Юрка он такой. Свой парень, конечно, но какой-то не от мира сего. Даже и играть не хотел. Пока Серега не произнес волшебное слово «американских». Все! Дальше Юрка и загорелся. На Америке у него «пунктик» с недавних пор. Но и играет он как-то… Не как все. По поведению – классический «очкарик-зубрилка». И игру в эксперимент превратит! Экспериментатор, маму его… звать по имени-отчеству. А как в футбол погонять или там, на соседний район идти, мстить за то, что они Сашку Рыжего побили, так нет. «Не пойду! – сказал, – глупо это! Пусть Сашка тех пацанов найдет, мы их потом подловим и отомстим именно обидчикам, а не первым встречным с района…» У-у-у, умник! И ведь не объяснишь ему, что мстить надо именно так, всем. Чтобы по всему городу потом закаялись пацанов со Старой Почты трогать!

Тут Серега спохватился и снова огляделся по сторонам. Никого не было. И ведь самого Юрку тогда чуть не побили за такие слова. Хорошо, Серега там был, вступился. Юрку бить не надо, от него пользы немало. Фантастику перескажет, которую самому читать лень. Или те рассказы про Холмса с Ватсоном, что в фильмы не попали. Или вот как сейчас… Игру-то придумал он, Серега, но разве он сам смог бы сделать динамит? Юрка, правда, настаивал, что никакой это не динамит, а «киса»[4], но «динамит» звучит лучше. Благороднее.

А Юрка не только динамит приготовил, но и взрыватель, и сам прикинул форму заряда так, чтобы «сейф» взорвался, а «деньги» не пострадали. Клевое выйдет приключение. Хвастаться потом не один год можно будет. И не забыть сказать, что сам придумал, сам сейф нашел. Да еще приврать, что в сейфе том деньги настоящие нашлись. Немного. Рубля три…

– Атас! – оторвал Серегу от мечтаний крик уже бежавшего прочь Юрки. – Ща взорвется!! В укрытие!!!

До бетонной будки, за которой они укрылись, было всего метров десять, а взрыватель рассчитан на пятнадцать секунд, так что можно было и не торопиться, но Юрка трижды предупредил, что взрыватели иногда и раньше срабатывают, потому бежать надо со всех ног, а лучше, добежав, еще и залечь. А то мало ли…

Добежав до укрытия и повалившись на землю, Серега стал ждать взрыва, но того все не было. Он уже начал открывать рот (о предупреждении Юрки, что взрыва лучше с открытым ртом и ждать, он от волнения забыл), когда донесся странный, ахающий звук. Удивительно негромкий и с каким-то взвизгивающим окончанием…

– Чего лежишь? – напряженным голосом спросил Серегу приятель. – Кончилось уже все! Вставай, пошли смотреть.

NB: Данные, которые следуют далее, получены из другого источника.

-- ==== Sys2Proof/Machine/Core.lean ====
section
/-! DEFINITION. The station as the host's machine. -/

def Sys2Proof.core : Host.Core := { State := Sys2Proof.Machine.State, Fault := Sys2Proof.Machine.Fault, Refusal := Sys2Proof.Machine.Refusal, step := Sys2Proof.Machine.step, reset := Sys2Proof.Machine.State.reset }
end

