/-- A block of the stream that is not the next expected one. The first anchors an entry: its generation and sequence are current,
and it is HELD at place sequence modulo W (R142). One ahead, inside the window, leaves the sequences before it MISSING, which join
the gap list, and is HELD; beyond a window that is not empty it is discarded; beyond an empty one the entry re-anchors at it, with
BLOCKS_LOST of the sequences left out, from the next expected one on, of the current generation (R144; the next playout place after
that is the model's choice, log 10). One behind fills its place if that is MISSING and of the current generation, and leaves the gap
list, and is discarded otherwise (R145). One of another generation rebases the entry first: the gap list is empty, the window keeps
its places, the REPAIR_ASK of the entry is withdrawn, REBASED is given, and the block is the next expected one (R81, R156), which is
discarded if the window is full (R144). One of the current generation that is exactly 32 768 from the next expected sequence,
neither ahead nor behind, is discarded (R145). The events and the queue are stated of the step that takes the block, which the
receive engine runs at the pass for each port in turn. -/
def Obligations.SlotPassReceivesOutOfOrder : Prop :=
  (∀ (n : Fin 24) (a b : BlockReading) (order : List PassStep) (p : Port) (s : State), s.holding = false →
    passAdmissible order = true → s.due (n.val + 4) = true →
    let m := ((atEvent (n.val + 4) s).mergedBlock true a b).copy
    ∀ x : Block, m = .valid x → ∀ st : RecvStream, (s.recv.get p).stream = some st →
    useAt s.table.live n.val = .owned x.header.owner x.header.tag → st.active = true → st.tag = x.header.tag →
    x.header.resend = false → x.header.index.toNat = n.val → st.window.length ≤ st.cls.size →
    let seq := x.header.seq
    let becomes := fun (st' : RecvStream) =>
      ∃ t, exec (.slotPass n a b order) s = .next t ∧ t.recv.get p = { s.recv.get p with stream := some st' }
    let place := fun (content : Option (Bool × List Byte)) (q : Seq) (gen : Gen) =>
      ({ block := content, seq := q, gen := gen, due := s.clock.round + BitVec.ofNat 32 st.delay } : Place)
    let held := place (some (x.header.fill, x.payload)) seq x.header.gen
    (st.anchor = none → st.window = [] → becomes { st with
      anchor := some { gen := x.header.gen, nextPlayout := seq, nextPlace := seq.toNat % st.cls.size }, window := [held] })
    ∧ ∀ an : Anchor, st.anchor = some an →
      let next := an.nextPlayout + BitVec.ofNat 16 st.window.length
      let k := (seq - next).toNat
      let before := (List.range k).map (fun i => next + BitVec.ofNat 16 i)
      let j := (seq - an.nextPlayout).toNat
      (x.header.gen = an.gen → serialAhead next seq = true →
        (st.window.length + k < st.cls.size → becomes { st with
          window := st.window ++ before.map (fun q => place none q an.gen) ++ [held]
          gaps := before.foldl (fun g q => joinGap q g) st.gaps })
        ∧ (st.cls.size ≤ st.window.length + k → st.window ≠ [] → becomes st)
        ∧ (st.cls.size ≤ k → st.window = [] →
            becomes { st with
              anchor := some { an with nextPlayout := seq, nextPlace := (an.nextPlace + k) % st.cls.size }, window := [held] }
            ∧ ∃ t, exec (.slotPass n a b order) s = .next t ∧ t.mgmt.latched.loss = true))
      ∧ (x.header.gen = an.gen → serialAhead seq next = true →
        (∀ pl, st.window[j]? = some pl →
          (pl.block = none → pl.gen = an.gen → becomes { st with
            window := st.window.set j { pl with block := some (x.header.fill, x.payload) }, gaps := leaveGap seq st.gaps })
          ∧ (pl.block ≠ none ∨ pl.gen ≠ an.gen → becomes st))
        ∧ (st.window[j]? = none → becomes st))
      ∧ (x.header.gen ≠ an.gen → st.window.length < st.cls.size → becomes { st with
          anchor := some { an with
            gen := x.header.gen, nextPlayout := seq - BitVec.ofNat 16 st.window.length }
          window := st.window ++ [held], gaps := [] })
      ∧ (x.header.gen ≠ an.gen → st.window.length = st.cls.size → becomes { st with
          anchor := some { an with gen := x.header.gen, nextPlayout := seq - BitVec.ofNat 16 st.window.length }, gaps := [] })
      ∧ (x.header.gen = an.gen → k = 32768 → becomes st))
  ∧ (∀ (p : Port) (x : Block) (s : State) (st : RecvStream) (an : Anchor), (s.recv.get p).stream = some st →
      st.anchor = some an →
      let seq := x.header.seq
      let next := an.nextPlayout + BitVec.ofNat 16 st.window.length
      let k := (seq - next).toNat
      let held : Place :=
        { block := some (x.header.fill, x.payload), seq := seq, gen := x.header.gen, due := s.clock.round + BitVec.ofNat 32 st.delay }
      let become := fun (st' : RecvStream) => s.recv.set p { s.recv.get p with stream := some st' }
      let mine := fun (q : Queued) => q.kind == .repairAsk && q.origin == .recv p
      (x.header.gen = an.gen → k = 32768 → takeBlock p x s = s)
      ∧ (x.header.gen = an.gen → serialAhead next seq = true → st.window = [] → st.cls.size ≤ k →
        takeBlock p x s = giveEvent (.blocksLost p next k an.gen) { s with
          recv := become { st with
            anchor := some { an with nextPlayout := seq, nextPlace := (an.nextPlace + k) % st.cls.size }, window := [held] } })
      ∧ (x.header.gen ≠ an.gen → st.window.length ≤ st.cls.size →
        takeBlock p x s = giveEvent (.rebased p an.gen x.header.gen seq) { s with
          recv := become { st with
            anchor := some { an with gen := x.header.gen, nextPlayout := seq - BitVec.ofNat 16 st.window.length }
            window := if st.window.length < st.cls.size then st.window ++ [held] else st.window, gaps := [] }
          notices := { s.notices with
            queue := (s.notices.queue.filter (fun q => !mine q || q.inFlight)).map
              (fun q => if mine q then { q with withdrawn := true } else q) } }))
  ∧ (∀ (n : Nat) (p : Port) (x : Block) (v : State) (st : RecvStream), (v.recv.get p).stream = some st →
      useAt v.table.live n = .owned x.header.owner x.header.tag → st.active = true → st.tag = x.header.tag →
      x.header.resend = false → x.header.index.toNat = n →
      servePass n (.valid x) p v = takeBlock p x v ∧ takeResents (.valid x) v = v)
  ∧ (∀ (n : Nat) (m : MergedBlock) (v : State), passStep n m v .receiveEngine
      = takeResents m.copy (servePass n m.copy .p3 (servePass n m.copy .p2 (servePass n m.copy .p1 (servePass n m.copy .p0 v)))))
  ∧ ∀ (n : Fin 24) (a b : BlockReading) (order : List PassStep) (s : State), s.holding = false →
      passAdmissible order = true → s.due (n.val + 4) = true →
      let u := atEvent (n.val + 4) s
      let read := tellLevels (a.levelShown 800) (b.levelShown 800) (countHeader .b b (countHeader .a a u))
      exec (.slotPass n a b order) s = .next (beginField (5800 + 800 * n.val)
        (clearHanded n.val (order.foldl (passStep n.val (u.mergedBlock true a b)) read)))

Подождав, пока Серега встанет и присоединится, Юрка уже в третий раз глянул на секундомер и похвастался:

– Кстати, взрыватель сработал нормально. Четыре десятые секунды отклонения всего! Так что все у меня в порядке. Не то что у…

Тут они как раз дошли до железного шкафа, возведенного в ранг сейфа, и он потрясенно замолчал. Вместо того чтобы аккуратно перебить дужку замка, взрыв буквально разворотил шкаф. Навесной замок исчез неизвестно куда, в дверце зияла неровная вмятина величиной с ладонь, задняя стенка и внутренности шкафа были посечены осколками. Впрочем, бумага, лежавшая на дне шкафа, почти не пострадала. Юрка криво усмехнулся и, повернувшись к Сереге, сказал:

– Да, над зарядом нам еще работать и работать… Но «добыча» уцелела. Предлагаю отметить!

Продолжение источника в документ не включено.